Assignment:
Whenever a line in the entries below contains the string "other", copy that line.

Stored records

************

-- ==== Sys2Proof/Syntax.lean ====
section
/-! DEFINITION. The syntax of the DG-24: one constructor per row of spec/opcode_table.json. The first part is the
151 instruction words, with the operand fields of the row (k is bit 31, the bundle bit B of R58; the other fields keep the
row's names). The second part is the 68 operations of the other agents (host, engines, homes, networks, timers, Rosby),
which have no encoding; their arguments say which queue entry, core, slot or partition the operation concerns. -/
namespace Sys2Proof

************

Written solution:
151 instruction words, with the operand fields of the row (k is bit 31, the bundle bit B of R58; the other fields keep the
row's names). The second part is the 68 operations of the other agents (host, engines, homes, networks, timers, Rosby),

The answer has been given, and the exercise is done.